From the material below, list every line containing "SReg".
Start of RECORDS SHOWN
-- ==== Sys2Proof/Machine/Base.lean ====
section
/-! DEFINITION. The agents of the machine, their registers, and the sequencers with their queues and loop buffers (R99, R100, R206, R212). -/

namespace Sys2Proof.Machine

/-! Agents. -/

/-- A core by its module-wide number (R2). -/
def State.core (s : State) (n : Nat) : Core := tget Core.reset s.cores n

/-- Replace a core. -/
def State.setCore (s : State) (n : Nat) (c : Core) : State :=
  { s with cores := tset Core.reset s.cores n c }

/-- The state record of an agent: a core, or a command stream with the S state of one (R320). -/
def State.agent (s : State) (m : Mover) : Core :=
  match m with
  | .core n => s.core n
  | .cp x => tget Core.reset s.cps x

/-- Replace an agent's record. -/
def State.setAgent (s : State) (m : Mover) (c : Core) : State :=
  match m with
  | .core n => s.setCore n c
  | .cp x => { s with cps := tset Core.reset s.cps x c }

/-- The agent that issues. -/
def State.cur (s : State) : Core := s.agent s.here

/-- Replace the agent that issues. -/
def State.setCur (s : State) (c : Core) : State := s.setAgent s.here c

/-- Change the agent that issues. -/
def State.modCur (s : State) (f : Core → Core) : State := s.setCur (f s.cur)

/-- Change a core. -/
def State.modCore (s : State) (n : Nat) (f : Core → Core) : State := s.setCore n (f (s.core n))

/-- The number of the issuing core; a command stream has none and answers 0. -/
def State.me (s : State) : Nat :=
  match s.here with
  | .core n => n
  | .cp _ => 0

/-- Whether the issuing agent is a command stream. -/
def State.isCp (s : State) : Bool :=
  match s.here with
  | .core _ => false
  | .cp _ => true

/-- The context of an agent, and of the one that issues. -/
def State.ctxOf (s : State) (m : Mover) : Option Nat :=
  match m with
  | .core n => (s.core n).ctx
  | .cp x => some x
def State.myCtx (s : State) : Option Nat := s.ctxOf s.here

/-- The first byte of a core's window (R227). -/
def winBase (n : Nat) : Nat := 0x000F000000000000 + n * 0x1000000

/-- A context that exists. -/
def State.context (s : State) (x : Nat) : Option Context := tget none s.contexts x

/-- Replace a context. -/
def State.setContext (s : State) (x : Nat) (c : Context) : State :=
  { s with contexts := tset none s.contexts x (some c) }

/-- A fresh free word (R52; assumption 2), and the state with the counter advanced. -/
def State.freeW (s : State) : W64 := Config.freeWord s.fresh
def State.bump (s : State) : State := { s with fresh := s.fresh + 1 }

/-- Send a message out of the module. -/
def State.send (s : State) (m : Message) : State := { s with outbox := s.outbox ++ [m] }

/-- Send an MSI-X vector; a masked one is held pending (R324). -/
def State.interrupt (s : State) (v : Nat) : State :=
  if bitAt s.msixMask v then { s with msixPend := s.msixPend ||| (1#2048 <<< v) }
  else s.send (.msix v)

/-! Time (R86, R425, R428). -/

/-- The reference clock's period of an operating point, in units of 1/336 ns: 3.2, 2.8, 2.4, 2.0, 3.2, 3.2, 1.6 and 0.8 GHz (R425). -/
def opPeriod (p : Nat) : Nat := [105, 120, 140, 168, 105, 105, 210, 420].getD p 105

/-- The supply of a point in units of 10 mV, and its minimum divisor (R425). -/
def opSupply (p : Nat) : Nat := [80, 75, 70, 65, 80, 80, 60, 55].getD p 80
def opMinDiv (p : Nat) : Nat := [2, 2, 2, 2, 3, 4, 2, 2].getD p 2

/-- The point whose clock is in force: a falling ramp changes the clock first, a rising one last (R427). -/
def Cluster.clockPoint (k : Cluster) : Nat :=
  if k.ramp && decide (opSupply k.tgt.toNat ≤ opSupply k.cur.toNat) then k.tgt.toNat else k.cur.toNat

/-- The largest of the point's minimum divisor and the protective divisor (R425, R426, R428). -/
def Cluster.emin (k : Cluster) : Nat := max (opMinDiv k.cur.toNat) (max k.therm k.plim)

/-- A cluster, and that of a core (R2). -/
def State.cluster (s : State) (k : Nat) : Cluster := tget Cluster.reset s.clusters k
def State.setCluster (s : State) (k : Nat) (v : Cluster) : State := { s with clusters := tset Cluster.reset s.clusters k v }

/-- The period of an agent's reference clock, and the reference cycles of its engine cycle: the largest of three divisors, and the droop's stretch (R86, R425, R428). -/
def State.period (s : State) (m : Mover) : Nat :=
  match m with
  | .core n => opPeriod (s.cluster (n / 32)).clockPoint
  | .cp _ => 105
def State.cycleLen (s : State) (m : Mover) : Nat :=
  match m with
  | .core n => max (s.core n).div (s.cluster (n / 32)).emin + (s.cluster (n / 32)).stretch
  | .cp _ => 2

/-- Reference cycles pass for an agent; the module's time is that of its foremost agent. -/
def State.pass (s : State) (m : Mover) (k : Nat) : State :=
  let c := s.agent m
  let u := c.tun + k * s.period m
  { s.setAgent m { c with tref := c.tref + k, tun := u } with ref := max s.ref u }

/-- A core that has stood still comes to the module's time. -/
def State.catchUp (s : State) (n : Nat) : State :=
  let c := s.core n
  s.setCore n { c with tref := c.tref + (s.ref - c.tun) / s.period (.core n), tun := max c.tun s.ref }

/-! Registers. -/

/-- s[n] (R38): s0 reads as zero. -/
def Core.rs (c : Core) (n : Nat) : Tagged 64 := if n = 0 then Scalar.zero else tget Scalar.zero c.s n

/-- Write s[n]: a write to s0 is discarded (R38). -/
def Core.ws (c : Core) (n : Nat) (v : W64) (pz : Option PRec) : Core :=
  if n = 0 then c else { c with s := tset Scalar.zero c.s n ⟨v, pz⟩ }

/-- p[n] (R38): p0 reads as all ones. -/
def Core.rp (c : Core) (n : Nat) : Tagged 32 :=
  if n = 0 then ⟨0xFFFFFFFF, none⟩ else tget Predicate.zero c.p n

/-- The poison of a predicate after a write of some of its bits: only a whole write clears it (R52). -/
def mergePz (mask : W32) (old new : Option PRec) : Option PRec :=
  match new with
  | some r => some r
  | none => if mask = 0xFFFFFFFF then none else old

/-- Write the masked bits of p[n]; a write to p0 is discarded (R38, R132). -/
def Core.wp (c : Core) (n : Nat) (v mask : W32) (pz : Option PRec) : Core :=
  if n = 0 then c
  else
    let o := c.rp n
    { c with p := tset Predicate.zero c.p n ⟨(o.v &&& ~~~mask) ||| (v &&& mask), mergePz mask o.pz pz⟩ }

/-- A token (R47), and as it stood at the start of the cycle (R103). -/
def Core.tok (c : Core) (n : Nat) : Tok := tget Tok.reset c.k n
def Core.tok0 (c : Core) (n : Nat) : Tok := tget Tok.reset c.k0 n
def Core.setTok (c : Core) (n : Nat) (t : Tok) : Core := { c with k := tset Tok.reset c.k n t }

/-- Operand queues (R42). -/
def Core.queue (c : Core) (n : Nat) : List QEntry := tget [] c.q n
def Core.setQueue (c : Core) (n : Nat) (q : List QEntry) : Core := { c with q := tset [] c.q n q }

/-- Chunk maps, posting records, tag entries and descriptors (R48, R49, R184). -/
def Core.map (c : Core) (m : Nat) : BitVec 4096 := tget 0 c.cm m
def Core.setMap (c : Core) (m : Nat) (v : BitVec 4096) : Core := { c with cm := tset 0 c.cm m v }
def Core.posts (c : Core) (m : Nat) : List Place := tget [] c.post m
def Core.setPosts (c : Core) (m : Nat) (l : List Place) : Core := { c with post := tset [] c.post m l }
def Core.tag (c : Core) (m : Nat) : TagEntry := tget TagEntry.reset c.tg m
def Core.setTag (c : Core) (m : Nat) (t : TagEntry) : Core := { c with tg := tset TagEntry.reset c.tg m t }
def Core.odOf (c : Core) (n : Nat) : BitVec 128 × Bool := tget (0, false) c.od n
def Core.cdOf (c : Core) (n : Nat) : BitVec 512 × Bool := tget (0, false) c.cd n

/-! Batches (R187). -/

/-- Add a store of some bytes to a batch's peer; `none` for a 65th peer. -/
def addBatch (l : List BatchPeer) (rank : BitVec 16) (bytes : Nat) : Option (List BatchPeer) :=
  if l.any (fun p => p.rank = rank) then
    some (l.map (fun p => if p.rank = rank then
      { p with count := p.count + 1, bytes := p.bytes + BitVec.ofNat 64 bytes, left := p.left + 1 } else p))
  else if 64 ≤ l.length then none
  else some (insertBy (fun a b => decide (a.rank.toNat < b.rank.toNat)) ⟨rank, 1, BitVec.ofNat 64 bytes, 0, 0, 1⟩ l)

/-- What a batch's peer reports of some of its stores; `all` of one STB or XSTF, or of a part of one. -/
def replyBatch (l : List BatchPeer) (rank : BitVec 16) (err : BitVec 8) (deliv all : Nat) : List BatchPeer :=
  l.map (fun p => if p.rank = rank then
    { p with err := p.err ||| err, deliv := p.deliv + BitVec.ofNat 64 deliv, left := p.left - all } else p)

def Core.batch (c : Core) (t : Nat) : List BatchPeer := tget [] c.batches t
def Core.setBatch (c : Core) (t : Nat) (l : List BatchPeer) : Core := { c with batches := tset [] c.batches t l }

/-- Set or clear chunk bits `first` to `first + n - 1` of a map. -/
def setBits (v : BitVec 4096) (first : Nat) (on : Bool) : Nat → BitVec 4096
  | 0 => v
  | n + 1 =>
    let b : BitVec 4096 := (1#4096) <<< (first + n)
    setBits (if on then v ||| b else v &&& ~~~b) first on n

/-- The record of the first poisoned source (R277). -/
def firstPz : List (Option PRec) → Option PRec
  | [] => none
  | some r :: _ => some r
  | none :: rest => firstPz rest

/-- The record of data poison (R276, cause 0x1). -/
def dataPz (addr : Nat) : PRec := ⟨1, BitVec.ofNat 52 addr⟩

/-! Engines and positions. -/

def Core.seqOf (c : Core) (e : Engine) : Seq :=
  match e with
  | .s => c.es
  | .l => c.el
  | .x => c.ex
  | .w => c.ew

def Core.setSeq (c : Core) (e : Engine) (q : Seq) : Core :=
  match e with
  | .s => { c with es := q }
  | .l => { c with el := q }
  | .x => { c with ex := q }
  | .w => { c with ew := q }

/-- The place of the group that a sequencer issues next, among captured and delivered groups (R99, R212). -/
def Seq.nextGroup (q : Seq) : Option Group :=
  match q.levels with
  | [] => q.queue.head?
  | lv :: _ =>
    match q.lbuf[lv.start + lv.idx]? with
    | some g => some g
    | none => q.queue.head?

/-- The line and lane of the next group; a sequencer without one names the place after the first word of its last group (R286; assumption 5). -/
def Seq.pos (q : Seq) : Nat × Nat :=
  match q.nextGroup with
  | some g => (g.line, g.lane)
  | none => if q.lane < 8 then (q.line, q.lane) else (q.line + 1, 1)

/-- Whether the sequencer replays or captures a loop body (R64, R101). -/
def Seq.inLoop (q : Seq) : Bool := !q.levels.isEmpty

/-- The pass number of the innermost loop (R101). -/
def Seq.passNo (q : Seq) : Nat :=
  match q.levels with
  | [] => 0
  | lv :: _ => lv.pass

/-- Close the innermost level when its body is at its end: the next pass starts, or the level closes and its parent moves past the body (R99, R100). -/
def closeOne : List LoopLevel → List LoopLevel
  | [] => []
  | lv :: rest =>
    if lv.idx < lv.len then lv :: rest
    else if lv.pass + 1 < lv.count then { lv with idx := 0, pass := lv.pass + 1 } :: rest
    else
      match rest with
      | [] => []
      | p :: more => { p with idx := p.idx + lv.len } :: more

/-- Close both levels of the loop buffer where they are at their ends (R100). -/
def closeLevels (l : List LoopLevel) : List LoopLevel := closeOne (closeOne l)

/-- Drop the captured groups once no loop is open (R212). -/
def Seq.tidy (q : Seq) : Seq := if q.levels.isEmpty then { q with lbuf := [] } else q

/-- Take the next group off its place: a captured group stays in the loop buffer, a delivered one leaves the queue and is captured inside a loop (R212). -/
def Seq.take (q : Seq) : Seq :=
  match q.levels with
  | [] => { q with queue := q.queue.tail }
  | lv :: rest =>
    let lv' := { lv with idx := lv.idx + 1 }
    if lv.start + lv.idx < q.lbuf.length then { q with levels := lv' :: rest }
    else { q with lbuf := q.lbuf ++ q.queue.take 1, queue := q.queue.tail, levels := lv' :: rest }

/-- Pass over the groups of a body with count 0, as far as they are delivered: they are not decoded and take no cycle (R99). -/
def Seq.skip (q : Seq) : Nat → Seq
  | 0 => q
  | n + 1 =>
    match q.levels with
    | lv :: _ =>
      if lv.count = 0 ∧ lv.idx < lv.len ∧ (lv.start + lv.idx < q.lbuf.length ∨ !q.queue.isEmpty)
      then Seq.skip q.take n
      else { q with levels := closeLevels q.levels }.tidy
    | [] => q.tidy

/-- The sequencer after its next group has issued in cycle `now` with issue occupancy `occ` (R83, R206). -/
def Seq.issued (q : Seq) (now occ : Nat) : Seq :=
  let (ln, la) := q.pos
  let q' := q.take
  ({ q' with levels := closeLevels q'.levels, free := now + occ, line := ln, lane := la + 1 }).tidy.skip 64

end Sys2Proof.Machine
end

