/-- The chill tier's part for a core (R379), and its replacement. -/
def State.chillOf (s : State) (n : Nat) : Chill := tget Chill.reset s.chill n
def State.setChill (s : State) (n : Nat) (ch : Chill) : State := { s with chill := tset Chill.reset s.chill n ch }

/-- The journal's answer to an instruction that is journalled (R387). -/
inductive Journal where
  | repeated (s : State) (v : W64) (pz : Bool)
  | perform (s : State)
  | full

/-- Take the next ordinal of the issuing core (R387). A command stream has no journal. -/
def State.ordinal (s : State) (kind addr : Nat) : Journal :=
  if s.isCp then .perform s
  else
    let ch := s.chillOf s.me
    if 4096 ≤ s.cur.ordinal then .full
    else
      let s1 := s.modCur (fun c => { c with ordinal := c.ordinal + 1 })
      match ch.replay with
      | none => .perform s1
      | some n =>
        match ch.journal[n]? with
        | some j =>
          if j.kind = kind ∧ j.addr = addr then
            .repeated (s1.setChill s.me { ch with replay := some (n + 1) }) j.value j.pz
          else .perform (s1.setChill s.me { ch with journal := ch.journal.take n, replay := none })
        | none => .perform (s1.setChill s.me { ch with journal := ch.journal.take n, replay := none })

/-- Write the journal entry of a performed instruction (R387). -/
def State.note (s : State) (kind addr : Nat) (v : W64) : State :=
  if s.isCp then s
  else
    let ch := s.chillOf s.me
    s.setChill s.me { ch with journal := ch.journal ++ [⟨false, kind, s.cur.epoch.toNat % 16, addr, v⟩] }

/-- The journal is full (R387). -/
def journalFull : Effect := .trap { TrapInfo.of 0x1A .s with sub := 2 }

/-- A read-modify-write at `n` bytes (R109): `op` gives the new value and its poison from the old one. -/
def rmw (s : State) (sd : BitVec 6) (va n : Nat) (host : Bool) (op : Nat → Nat × Bool) : Effect :=
  if va % n ≠ 0 then alignFault .s va
  else
    match s.xlatMine .s va n true with
    | .error x => x
    | .ok (s1, t) =>
      if t.uo then protFault .s va
      else if isHost t.pa && !(host && Config.rootPortAtomics) then .trap { TrapInfo.of 0x0A .s with addr := va }
      else
        match s1.ordinal 1 va with
        | .full => journalFull
        | .repeated s2 v pz =>
          .done (s2.modCur (fun c => c.emitS .s 8 sd v (if pz then some (dataPz va) else none)))
        | .perform s2 =>
          match (if s2.ownSpm t.pa then s2.tagCheck .s (t.pa % 0x1000000) n else .ok s2) with
          | .error x => x
          | .ok s3 =>
            match s3.writeTests .s va t n 0 with
            | .error x => x
            | .ok s4 =>
              let s5 := (s4.soFirst t).drainAt t.pa n
              let old := s5.peek t.pa n
              if old.any (·.2) then poisonTrap .s (dataPz va)
              else
                let o := leNat (old.map (·.1))
                let (v, pz) := op o
                let own := s5.ownWin t.pa
                let s6 := if own then (s5.trimShown t.pa n).modCur (fun c => c.emit .s 1 (.bytes t.pa (natLe n v) pz))
                  else s5.poke t.pa (natLe n v) pz
                let s7 := s6.note 1 va (BitVec.ofNat 64 o)
                .done (s7.modCur (fun c => holdLate ((c.dropLine t.pa).emitS .s 8 sd (BitVec.ofNat 64 o) none) 8 (!s6.ownSpm t.pa)))

/-- AMO (R109, R110). -/
def execAmo (d : BitVec 1) (op : BitVec 4) (f : SReg) (s : State) :=
  let a := s.cur.rs f.sa.toNat
  let b := s.cur.rs f.sb.toNat
  s.issue .s (needClean .s [a.pz]
    (rmw s f.sd (memAddr a.v) (wd d) (op = 0 || 8 ≤ op) (fun old =>
      (amoOp op (8 * wd d) old b.v.toNat, b.pz.isSome))))

/-- CAS (R109, R110): a poisoned operand makes the stored value poisoned. -/
def execCas (d : BitVec 1) (f : SReg) (s : State) :=
  let a := s.cur.rs f.sa.toNat
  let b := s.cur.rs f.sb.toNat
  let e := s.cur.rs f.sd.toNat
  let m := 2 ^ (8 * wd d)
  s.issue .s (needClean .s [a.pz]
    (rmw s f.sd (memAddr a.v) (wd d) true (fun old =>
      if e.pz.isSome then (s.freeW.toNat % m, true)
      else if old = e.v.toNat % m then (b.v.toNat % m, b.pz.isSome) else (old, false))))

/-! Fences (R111). -/

/-- Whether a store of an earlier cycle is not yet visible (R111, R239). -/
def State.fenceOpen (s : State) : Bool := s.cur.openStores.any (fun x => decide (x.cyc < s.cur.now))

/-- Read memory again for a late unit of the issuing agent (R84, R235, R241); its line of the L1, if present, arrives with it. -/
def State.rebind (s : State) (u : LateUnit) : State :=
  let ok := !isWin u.pa || s.winTest (s.myCtx.getD 64) u.pa u.n false == .ok
  if !ok then s
  else
    let d := (List.range u.n).map (fun i => s.coreByte false (u.pa + i))
    s.modCur (fun c => u.put d { c with l1 := c.l1.map (fun ln =>
      if ln.base ≤ u.pa ∧ u.pa < ln.base + 128 then
        let bs := (List.range 128).map (fun i => s.coreByte false (ln.base + i))
        { ln with data := bs.map (·.1), pz := bs.map (·.2) }
      else ln) })

/-- Read memory again for the late units of loads issued from cycle `c` on. -/
def State.rebindSince (s : State) (c : Nat) : State :=
  (s.cur.lates.filter (fun u => decide (c ≤ u.cyc) && u.acq.isNone)).foldl State.rebind s

/-- Whether two units of one load lie in the same aligned 8 bytes of a scratchpad in a window, which are read as one (R227, R235). -/
def LateUnit.pairs (u v : LateUnit) : Bool :=
  isWin u.pa && decide (u.pa % 0x1000000 < 0x200000) && u.pa / 8 == v.pa / 8 && u.cyc == v.cyc && u.due == v.due

/-- Read memory again for a free choice of the late units: loads of different locations are performed in any order (R241, R252). `last` is the unit before, and whether it was read again. -/
def State.rebindSome (s : State) (last : Option (LateUnit × Bool)) : List LateUnit → State
  | [] => s
  | u :: rest =>
    let again := (match last with
      | some (v, r) => if u.pairs v then r else Config.freeVerdict s.fresh
      | none => Config.freeVerdict s.fresh)
    State.rebindSome (if again then s.rebind u else s).bump (some (u, again)) rest

/-- FENCE (R111): kinds ll 0, ss 1, full 2, acq 3, rel 4. The accesses of the cycles before the fence's are earlier. While an earlier store is not visible the fence's condition does not hold; a load of the fence's own cycle is later, so that a full fence reads memory for it again. At scope .core the stores to memory are visible already, and the fence only orders those to one location of an unordered page (R239, R243). -/
def execFence (kind scope : BitVec 3) (_ : SReg) (s : State) :=
  let k := kind.toNat
  let drop (s : State) : State := if k = 2 ∨ k = 3 then s.dropL1 scope.toNat else s
  let stores := k = 1 ∨ k = 2 ∨ k = 4
  s.issue .s
    (if stores ∧ scope ≠ 0 ∧ s.fenceOpen then .later (drop s)
     else
      let s1 := if k = 2 then s.rebindSince s.cur.now else s
      let s2 := if stores then (s1.show_ s1.here).modCur (fun c => if scope = 0 ∧ k ≠ 4 then { c with fences := c.fences + 1 } else c) else s1
      .done (drop (if k = 1 then s2 else s2.bindLoads)))

/-! Pins (R113, R114, R363). -/

/-- The key of a page in the page-lock table: the context and the page's first byte. -/
def lockKey (x va : Nat) : Nat := x * 2 ^ 52 + va

/-- The pages that overlap a range, by the tables as they stand: each with its place, entry and size. `none` in the second place is a page that has no leaf; a poisoned entry stops the scan. -/
inductive PageAt where
  | leaf (va a : Nat) (e : W64) (size : Nat)
  | none (va : Nat)
  | bad (a : Nat)
  deriving DecidableEq, Repr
End of RECORDS SHOWN
● **TASK ANSWER**:
def execAmo (d : BitVec 1) (op : BitVec 4) (f : SReg) (s : State) :=
def execCas (d : BitVec 1) (f : SReg) (s : State) :=
def execFence (kind scope : BitVec 3) (_ : SReg) (s : State) :=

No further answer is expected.